Model | Accuracy (%) | Precision (%) | Recall (%) | F1 score (%) | AUC value |
---|---|---|---|---|---|
Logistic regression | 88.83 | 88.87 | 88.83 | 88.82 | 0.95 |
Decision tree | 77.09 | 77.14 | 77.09 | 77.07 | 0.75 |
Naive bayes | 78.63 | 78.79 | 78.63 | 78.59 | 0.85 |
Random forest | 77.31 | 78.80 | 77.31 | 77.12 | 0.90 |
- Note: This table summarizes the performance metrics of various sentiment analysis models used in the study. Metrics such as accuracy, precision, recall, F1 score, and area under the curve (AUC) are provided to evaluate each model’s effectiveness in classifying sentiments related to CWF discussions on “X.”
4 Discussion
Our sentiment analysis of community water fluoridation (CWF) on “X” over the past decade revealed a detailed understanding of public opinion. The study showed that 37.4% of tweets expressed negative sentiments toward CWF, compared to 34.4% positive and 28.2% neutral sentiments. The slight disparity between positive and negative attitudes suggests the subject is polarizing, with public opinion almost equally divided (Data S2).

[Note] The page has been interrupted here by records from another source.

-- ==== Sys2Proof/Machine/RegTable.lean ====
section
/-! DEFINITION. The setup registers of the package, one row per register and one constant per field, written
from the register tables of spec/ (R1, R36 to R39, R95 to R98, R160, R212, R280, R335, R339, R340, R383, R384,
R386, R387, R427 to R429, R468, R469, R517, R556, R557, R600, R639, R640, R675, R704, R727, R754 and R770) and
the block index of 20_setup_space.md. A field constant gives its register's offset inside the first place where the
register stands; `RegRow` says in which windows, and at which strides, that register is repeated. -/

namespace Sys2Proof.Machine.Reg

/-- The access types of R757. -/
inductive Acc where
  | rw | ro | wo | w1c | rc | st
  deriving DecidableEq, Repr

/-- One field of a setup register: the offset of its register in its window, its lowest bit, its width, its reset
value and its access type (R757). -/
structure Field where
  off : Nat
  lo : Nat
  width : Nat
  reset : Nat
  acc : Acc
  deriving DecidableEq, Repr

/-- One register: the first die whose window holds it, in how many windows it stands, its offset there, its width in
bits, the counts and strides at which its block repeats inside a window, and its fields. -/
structure RegRow where
  die : Nat
  dies : Nat
  off : Nat
  width : Nat
  dims : List (Nat × Nat)
  fields : List Field
  deriving DecidableEq, Repr
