-- ==== Sys2Proof/Types/Day.lean ====
section
/-! DEFINITION. State of the Day-plan chapter (R250 to R281). -/

namespace Sys2Proof.Machine

/-- A Watch record (R256). -/
structure Watch where
  startUs : Nat
  lengthUs : Nat
  ctx : Nat
  tests : Nat
  every : Nat
  phase : Nat
  mask : Nat
  deriving DecidableEq, Repr

/-- A plan (R253, R254): header fields, the quota in KiB of Hod and of Bed of each context, the Watches, and the
policy body that it names (R682), entry by entry: Courses and flags. -/
structure Plan where
  id : Nat
  periodUs : Nat
  gclk : Nat
  testUs : Nat
  startTime : Nat
  w : List Nat
  policyHandle : Nat
  quotas : List (Nat × Nat)
  watches : List Watch
  policy : List (Nat × Nat)
  deriving DecidableEq, Repr

/-- A plan commit being checked: the image as read once, when it was written, and the Dial time then.
Log entry: 11 (DESIGN CHOICE). -/
structure PlanJob where
  image : List Nat
  at_ : Nat
  dialAt : Nat
  addr : Nat
  deriving DecidableEq, Repr

/-- The Day plan: the active and the staged plan, the commit in work, the boundary at which the present period began
(on the slewed count), the takeover instant of the staged plan, the Watches of this period that have begun and ended,
and the saved states: key context × 64 + Course, 0 where none is saved, else 1 more than the quota of the save, KiB of
Hod + 8,192 × KiB of Bed (R262, R337). -/
structure DayState where
  active : Option Plan := none
  staged : Option Plan := none
  job : Option PlanJob := none
  periodAt : Nat := 0
  stagedAt : Nat := 0
  begun : List Nat := []
  ended : List Nat := []
  saved : AMap Nat := []
  deriving DecidableEq, Repr

end Sys2Proof.Machine
end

We found significant variations in public involvement in CWF discussions, with surges in 2015–2016 and a more marked decrease after 2018. The data indicates that the public’s interest in CWF has slowly diminished, possibly overshadowed by other health-related debates. An investigation on media coverage of health matters revealed that health subjects frequently vie for attention, with more dramatic or urgent issues typically eclipsing others [22]. This phenomenon is particularly evident in talks around digital health, where prominent subjects such as COVID-19 and mental health have overwhelmingly dominated public conversations on social media platforms, reducing focus on topics like CWF [23]. Nevertheless, specific tweets or occurrences continue to generate substantial interaction, highlighting the significance of context in debates on social media.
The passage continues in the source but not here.